Greek Man Who Lost Job Now Works Full Time Feeding Those In Need

"I am still doing marketing now but without profit. My profit is emotional."
Syrian migrant children hold their food portion at the Kara Tepe refugee camp.
Syrian migrant children hold their food portion at the Kara Tepe refugee camp.
Visar Kryeziu/AP

One man was fed up with seeing people hungry.

Konstantinos Polychronopoulos, is the founder of O Allos Anthropos, or The Other Human, a Greek aid group that feeds the homeless, unemployed and anyone else who is hungry in Greece -- including migrants and refugees.

According to freelance journalist, Annia Ciezadlo, who was in Greece in August, O Allos Anthropos comes to the Kara Tepe refugee camp on the Greek island of Lesbos every Tuesday, Thursday and Friday to cook colossal communal meals for roughly 2,000 people.

Constantinos Polychronopoulos, left, distributes food portions at a soup kitchen.
Constantinos Polychronopoulos, left, distributes food portions at a soup kitchen.
John Kolesidis / Reuters

The island of Lesbos is a common stop for people fleeing war in the Middle East. The Guardian reports that island saw almost 450,000 refugees pass through during 2015 alone. People usually travel to the Greek island by boat, rest there for a time and then head further into Western Europe in search of a new home.

A Syrian refugee family sits outside their tent in the Kara Tepe refugee camp.
A Syrian refugee family sits outside their tent in the Kara Tepe refugee camp.
ACHILLEAS ZAVALLIS via Getty Images

It’s a rough journey, but while they’re at Kara Tepe, for at least three days out of the week, they can depend on a hot meal, where everyone -- Greek, Syrian and Iraqi -- can sit down together, eat and have a conversation.

And Polychronopoulos wouldn’t have it any other way.

In 2009, when a financial crisis hit Greece, Polychronopoulos lost his job in marketing. Two years later, at 47, he was broke and living with his mom. One night he was walking around the streets of Athens he saw two kids fighting over rotten fruit from a garbage can.

Konstantinos Polychronopoulos
Konstantinos Polychronopoulos

“The worst thing was that people were passing, and they didn’t care,” he told Politico. “They just looked at them and passed by.
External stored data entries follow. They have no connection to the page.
-- ==== Sys2Proof/Machine/Recovery.lean ====
section
/-! DEFINITION. The input log at its keepers (R587 to R592), the mirror (R594, R595), detection and fencing (R599 to R602),
rebuild, replay and restart (R596 to R608). Readings of the manual are assumption log 40. -/

namespace Sys2Proof.Machine

/-! ### Log rings (R589 to R592) -/

/-- Does an address lie in a log ring that begins at base? -/
def State.inRing (s : State) (base a : Nat) : Bool := decide (base ≤ a) && decide (a < base + s.ringBytes)

/-- The member whose log this one copies (R589). -/
def Draft.copied (d : Draft) : Option NodeId :=
  d.node (d.member / 16 * 16 + (d.member % 16 / 2 + 7) % 8 * 2 + d.member % 2)

/-- The ring kept for a node. -/
def State.ringOf (s : State) (n : NodeId) : LogRing := (s.resil.logRings.find? (fun r => r.owner == n)).getD ⟨n, [], [], false⟩

def State.setRing (s : State) (r : LogRing) : State :=
  { s with resil := { s.resil with logRings := s.resil.logRings.filter (fun x => x.owner != r.owner) ++ [r] } }

/-- Puts an entry into a ring; what stood there with this number or a later one has been truncated (R598). -/
def LogRing.put (r : LogRing) (lsn a : Nat) (d : List Byte) : LogRing :=
  { r with entries := r.entries.filter (fun e => decide (e.1 < lsn)) ++ [(lsn, a, d)] }

/-- Has a ring room for n bytes more? -/
def LogRing.room (r : LogRing) (size n : Nat) : Bool := decide ((r.entries.map (fun e => e.2.2.length)).sum + n ≤ size)

/-- An entry of bytes. -/
def entryOf (b : List Byte) : LogEntry :=
  let g := bytesAt b
  { type := g 0 1, pos := g 1 1, pick := BitVec.ofNat 48 (g 8 6), lsn := g 16 8, key := g 24 8, payload := (b.drop 32).take (g 4 4) }

/-- The copy holder of a member of the span. -/
def Draft.copyHolderOf (d : Draft) (n : NodeId) : Option NodeId :=
  match d.memberOf n with
  | some m => Draft.copyHolder { d with member := m }
  | none => none

/-- A partner's entry: written, and forwarded to the copy holder; while the copy holder is lost the answer is immediate. A full
ring withholds it (R591). -/
def State.partnerEntry (s : State) (d : Draft) (owner : NodeId) (a : Nat) (b : List Byte) : State :=
  let r := s.ringOf owner
  let lsn := (entryOf b).lsn
  if !r.room s.ringBytes b.length then
    (if r.full then s else (s.setRing { r with full := true }).raise ckptSrc St.logFull (leBytes 2 owner.toNat))
  else
    let s := s.writeUnguarded a b
    match d.copyHolderOf owner with
    | some h =>
      if s.isLost h then (s.setRing { r.put lsn a b with full := false }).tell owner 5 0x33 [lsn] []
      else
        let far := s.areaOf d ((d.memberOf h).getD 0) AreaMap.copy + (a - s.areaAt d AreaMap.ring)
        (s.setRing { r.put lsn a b with due := r.due ++ [lsn], full := false }).tellBulk h 0x32 [lsn] far b
    | none => (s.setRing { r.put lsn a b with full := false }).tell owner 5 0x33 [lsn] []

/-- An entry of this member's own log that comes back to it (R592, R604). -/
def State.ownEntry (s : State) (b : List Byte) : State :=
  let e := entryOf b
  if s.resil.log.any (fun (x : LogEntry) => x.lsn == e.lsn) then s
  else
    let l := (s.resil.log ++ [e]).mergeSort (fun (a b : LogEntry) => decide (a.lsn ≤ b.lsn))
    let n := max s.resil.lsn (e.lsn + 1)
    { s with resil := { s.resil with log := l, lsn := n, ackedLsn := n, logPos := s.resil.logPos + b.length } }

/-- LOG_APPEND (R589, R591, R592): by its address, an entry of the partner, an entry to copy, or one of the own log. -/
def execLogAppend (src : NodeId) (a : BitVec 48) (d : List Byte) (s : State) : Host.Outcome State Fault Refusal :=
  .next (match s.draft with
    | none => s
    | some x =>
      let lsn := (entryOf d).lsn
      if s.resil.fence.contains src ∨ s.ready 14 = false then s
      else if s.inRing (s.areaAt x AreaMap.ring) a.toNat then
        match x.partner with
        | some p =>
          if src = p then s.partnerEntry x p a.toNat d
          else (s.writeUnguarded a.toNat d).setRing ((s.ringOf p).put lsn a.toNat d)
        | none => s
      else if s.inRing (s.areaAt x AreaMap.copy) a.toNat then
        match x.copied with
        | some p => ((s.writeUnguarded a.toNat d).setRing ((s.ringOf p).put lsn a.toNat d)).tell src 5 0x33 [lsn] []
        | none => s
      else if s.fld F.CKPT_STAT_STATE = 3 ∨ s.fld F.CKPT_STAT_STATE = 4 then s.ownEntry d
      else s)

/-- What waited for an entry takes place (R56, R590). -/
def State.release (s : State) : Held → State
  | .respond _ m => s.sendNow m
  | .output _ m => s.sendNow m
  | .arrive _ t c m => (s.bumpArrival t c.toNat 1).sendNow m
  | .colDone _ c => s.colEnd c

/-- The entry that something waits for. -/
def Held.lsn : Held → Nat
  | .respond n _ => n
  | .output n _ => n
  | .arrive n _ _ _ => n
  | .colDone n _ => n

/-- Every entry of this node's log up to a number is held outside it. -/
def State.acknowledged (s : State) (lsn : Nat) : State :=
  let n := max s.resil.ackedLsn (min (lsn + 1) s.resil.lsn)
  let go := s.resil.held.filter (fun h => decide (h.lsn < n))
  let used := ((s.resil.log.map (fun (e : LogEntry) => e.bytes.length)).sum * 100) / max 1 s.ringBytes
  let s := { s with resil := { s.resil with ackedLsn := n, held := s.resil.held.filter (fun h => !decide (h.lsn < n)) } }
  go.foldl State.release ((s.setFld F.CKPT_LOG_LSN (n - 1)).setFld F.CKPT_LOG_FILL (min 100 used))

/-- LOG_ACK (R590): of the own log, or of the copy that this partner has sent on. -/
def execLogAck (src : NodeId) (lsn : BitVec 64) (s : State) : Host.Outcome State Fault Refusal :=
  .next (match s.draft with
    | none => s
    | some d =>
      let n := lsn.toNat
      if s.resil.fence.contains src then s
      else if s.logTarget = some src then s.acknowledged n
      else
        match d.partner with
        | some p =>
          if d.copyHolderOf p = some src then
            let r := s.ringOf p
            let s := s.setRing { r with due := r.due.filter (fun k => decide (n < k)) }
            s.tell p 5 0x33 [n] []
          else s
        | none => s)

/-! ### Mirror (R593 to R595) -/

/-- Address of a page of the partner's mirror, and of a slot of the undo buffer. -/
def State.mirrorAddr (s : State) (d : Draft) (page : Nat) : Nat := s.areaAt d AreaMap.mirror + page * 65536
def State.undoAddr (s : State) (d : Draft) (slot : Nat) : Nat := s.areaAt d AreaMap.undo + slot * 65536

/-- A mirrored page: its old contents are saved first. -/
def State.mirrorPage (s : State) (d : Draft) (page : Nat) (b : List Byte) : State :=
  let s := if s.resil.undo.contains page then s
    else
      let slot := s.resil.undo.length
      { s.writeUnguarded (s.undoAddr d slot) (s.rawBytes (s.mirrorAddr d page) 65536) with resil := { s.resil with undo := s.resil.undo ++ [page] } }
  s.writeUnguarded (s.mirrorAddr d page) b

/-- The partner is lost before its MIRROR_END: the mirror returns to the pick before (R594). -/
def State.undoMirror (s : State) (d : Draft) : State :=
  let l := s.resil.undo
  let s := (List.range l.length).foldl (fun s i => s.writeUnguarded (s.mirrorAddr d (l.getD i 0)) (s.rawBytes (s.undoAddr d i) 65536)) s
  { s with resil := { s.resil with undo := [] } }

/-- Every running shuttle and engine of the node is still (R602). -/
def State.enginesIdle (s : State) : Bool :=
  s.tileIds.all (fun t => (List.range 4).all (fun k =>
    ((s.tile t).queue k).isEmpty && ((s.tile t).running k).isNone && ((s.tile t).copyQ k).isEmpty))

/-- Messages of the coordinator to every other live member. -/
def State.tellMembers (s : State) (d : Draft) (opc : Nat) (args : List Nat) : State :=
  ((s.liveMembers d).filter (· != s.nodeId)).foldl (fun s n => s.tell n 5 opc args []) s

/-- The coordinator knows R once every live member has halted (R597): one after the last barrier that any of them completed. -/
def State.tryRestartPick (s : State) (d : Draft) : State :=
  if (s.liveMembers d).all (fun n => s.resil.haltAcks.any (fun e => e.1 == n)) then
    let b := (s.resil.haltAcks.map (fun e => e.2.2)).filter (· != noPick)
    let r := b.foldl (fun (m : Nat) p => max m (p.toNat + 1)) d.firstPick.toNat
    { s with resil := { s.resil with restartPick := some (BitVec.ofNat 48 r) } }
  else s

/-- HALT_ACK at the coordinator. -/
def State.takeHaltAck (s : State) (d : Draft) (src : NodeId) (pick barrier : Pick) : State :=
  { s with resil := { s.resil with haltAcks := s.resil.haltAcks.filter (fun (e : NodeId × Pick × Pick) => e.1 != src) ++ [(src, pick, barrier)] } }.tryRestartPick d

/-- HALT at a member (R602): it stops issuing at once, and answers once its engines are idle. -/
def State.haltNode (s : State) (d : Draft) : State :=
  let s := if s.fld F.CKPT_STAT_STATE = 1 then
      { s.setFld F.CKPT_STAT_STATE 2 with resil := { s.resil with haltAcked := false, markHeld := false } }
    else s
  if s.fld F.CKPT_STAT_STATE ≠ 2 ∨ s.resil.haltAcked = true ∨ s.enginesIdle = false then s
  else
    let s := { s with resil := { s.resil with haltAcked := true } }
    let b := s.resil.lastBarrier.getD noPick
    match s.coordinator with
    | none => s
    | some n => if n = s.nodeId then s.takeHaltAck d n s.pick b else s.tell n 5 0x3B [s.pick.toNat, b.toNat] []

/-- MIRROR (R593 to R595): the partner's pick-start record, a page of its mirror, or the end of the pick's mirror. -/
def execMirror (src : NodeId) (x : MirrorMsg) (s : State) : Host.Outcome State Fault Refusal :=
  .next (match s.draft with
    | none => s
    | some d =>
      if s.resil.fence.contains src ∨ d.partner ≠ some src then s
      else
        match x with
        | .page k b =>
          if k < 64 then s.writeUnguarded (s.areaAt d AreaMap.ctl + 64 * 65536 + k * 65536) b
          else if s.bit F.CKPT_STAT_TWIN then s.mirrorPage d k b
          else s
        | .stop p dg =>
          if !s.bit F.CKPT_STAT_TWIN then s
          else
            let sum := shake256 (s.resil.undo.flatMap (fun k => s.rawBytes (s.mirrorAddr d k) 65536)) 32
            let s := { s with resil := { s.resil with undo := [], mirrorPick := some p } }
            if sum = dg then s
            else
              let s := s.raise ckptSrc St.mirrorDiverged (leBytes 6 p.toNat)
              if s.coordinator = some s.nodeId then (s.tellMembers d 0x3A [s.pick.toNat]).haltNode d else s)

/-! ### Detection (R599, R600) -/

/-- HEARTBEAT (R599): sent on a port in service with the current pick and state, or received. -/
def execHeartbeat (d : Dir) (p : PortId) (src : NodeId) (pick : BitVec 48) (st : BitVec 4) (now : BitVec 64) (s : State) :
    Host.Outcome State Fault Refusal :=
  let s := s.at_ now
  .next (
    if !s.portUp p then s
    else
      match d with
      | .send => s.send { plainMsg (some p) 0 0 0x58 [s.eventPick.toNat, s.fld F.CKPT_STAT_STATE] [] with loc := true }
      | .recv => if s.resil.fence.contains src then s else s.hear src)

/-- The member that decides about a node: the lowest that is neither lost nor that node. -/
def State.judge (s : State) (d : Draft) (n : NodeId) : Option NodeId := d.map.find? (fun m => !s.isLost m && m != n)

/-- SUSPECT at the coordinator: the second member's makes it probe the node on every path (R600). -/
def State.takeSuspect (s : State) (node src : NodeId) : State :=
  let l := if s.resil.suspects.contains (node, src) then s.resil.suspects else s.resil.suspects ++ [(node, src)]
  let s := { s with resil := { s.resil with suspects := l } }
  if (l.filter (fun e => e.1 == node)).length < 2 ∨ s.resil.probing.any (fun e => e.1 == node) = true then s
  else
    let s := { s with resil := { s.resil with probing := s.resil.probing ++ [(node, s.clock.ns.toNat)] } }
    (s.pathPorts node).foldl (fun s p => s.send (plainMsg (some p) node 0 0x59 [] [])) s

/-- HEARTBEAT_SILENCE (R600): 50 ms without anything from a span peer. -/
def execHeartbeatSilence (peer : NodeId) (now : BitVec 64) (s : State) : Host.Outcome State Fault Refusal :=
  let s := s.at_ now
  .next (match s.draft with
    | none => s
    | some d =>
      let last := match s.resil.heard.find? (fun e => e.1 == peer) with | some e => e.2 | none => s.resil.runSince
      let mates := (spanOf d.member d.nmembers).filterMap d.node
      if !d.loaded || !mates.contains peer || peer == s.nodeId || s.isLost peer || decide (s.clock.ns.toNat < last + 50000000) then s
      else
        match s.judge d peer with
        | none => s
        | some n => if n = s.nodeId then s.takeSuspect peer n else s.tell n 5 0x38 [peer.toNat] [])

/-- SUSPECT (R600). -/
def execSuspect (src : NodeId) (node : NodeId) (now : BitVec 64) (s : State) : Host.Outcome State Fault Refusal :=
  let s := s.at_ now
  .next (match s.draft with
    | none => s
    | some d =>
      if s.resil.fence.contains src || !d.map.contains node || s.isLost node || s.judge d node != some s.nodeId || !s.ready 3 then s
      else s.takeSuspect node src)

/-- PROBE (R600): answered at once. -/
def execProbe (src : NodeId) (s : State) : Host.Outcome State Fault Refusal :=
  .next (if s.resil.fence.contains src then s else (s.hear src).tell src 0 0x5A [s.eventPick.toNat] [])

/-- PROBE_REPLY (R600): the node lives. -/
def execProbeReply (src : NodeId) (pick : BitVec 48) (s : State) : Host.Outcome State Fault Refusal :=
  .next (
    if s.resil.fence.contains src then s
    else
      let s := s.hear src
      { s with resil := { s.resil with probing := s.resil.probing.filter (fun e => e.1 != src),
                                       suspects := s.resil.suspects.filter (fun e => e.1 != src) } })

/-! ### Declaration and fencing (R601) -/

/-- The ports that lead straight to a node. -/
def State.portsTo (s : State) (n : NodeId) : List PortId :=
  s.livePorts.filter (fun p => s.bit (pfld p F.FAB_PORT_STAT_PEER_VALID) && s.fld (pfld p F.FAB_PORT_STAT_PEER) == n.toNat)

/-- LOG_LOST: a lost node whose partner and copy holder are lost too (Table 14-7). -/
def State.logGone (s : State) (d : Draft) (n : NodeId) : Bool :=
  match d.memberOf n with
  | none => false
  | some m =>
    let x := { d with member := m }
    s.isLost n && x.places.all s.isLost

/-- One node is declared lost: fenced, its ports taken down; requests, coherence holders and collectives that await it end. -/
def State.loseNode (s : State) (d : Draft) (n : NodeId) : State :=
  if s.isLost n then s
  else
    let mirrored := d.partner == some n && s.bit F.CKPT_STAT_TWIN
    let keeper := s.logTarget == some n
    let s := (s.portsTo n).foldl (fun s p => ((s.portOff p).setFld (pfld p F.FAB_PORT_STAT_AUTH) 0).setFld (pfld p F.FAB_PORT_STAT_DISABLED) 1) s
    let s := { s with resil := { s.resil with
        lost := s.resil.lost ++ [n], fence := if s.resil.fence.contains n then s.resil.fence else s.resil.fence ++ [n],
        losses := s.resil.losses + 1, probing := s.resil.probing.filter (fun e => e.1 != n),
        suspects := s.resil.suspects.filter (fun e => e.1 != n && e.2 != n), haltAcks := s.resil.haltAcks.filter (fun e => e.1 != n) } }
    let s := (s.count F.CKPT_EVENTS_LOSSES 1).dropHolder n
    let s := (s.failReqs (fun r => r.msg.dst == n && r.msg.opc == 3) St.outcomeUnknown).failReqs (fun r => r.msg.dst == n) St.nodeLost
    let s := s.colLost n
    let s := if mirrored then s.undoMirror d else s
    let s := if keeper then s.resendLog else s
    match d.partner with
    | some p =>
      if d.copyHolderOf p = some n then
        let r := s.ringOf p
        let s := s.setRing { r with due := [] }
        match r.due.getLast? with
        | some k => s.tell p 5 0x33 [k] []
        | none => s
      else s
    | none => s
I thought that that this was not acceptable and horrible and that people should care. So I decided to do something about it.”

So, the next day he decided to make sandwiches and share them with people on the street. But no one was biting.

“They took them only when they saw that I also ate one,” he told HuffPost Greece. “There was mistrust in the beginning. And I got into their shoes. I wouldn’t receive food if I hadn’t seen how it was made, too. So I started preparing food on the street.”

He would get the food he needed to feed people who were in need from begging vendors at local markets.

“I went to the street market and I was asking for one potato from a vendor, one carrot from the other. Gradually passers-by started contributing. And this is way O Allos Anthropos began,” he told HuffPost Greece.

Polychronopoulos tries to create a friendly and conversational vibe while cooking and serving food that resembles the atmosphere at a family barbecue.

“This is the most essential. Food helps us come closer,” he told HuffPost.

As for his career, creating food in his makeshift “social kitchens” is what Polychronopoulos does full time now.

"I am still doing marketing now but without profit," he told Upworthy, thumping his fist over his heart. "My profit is emotional."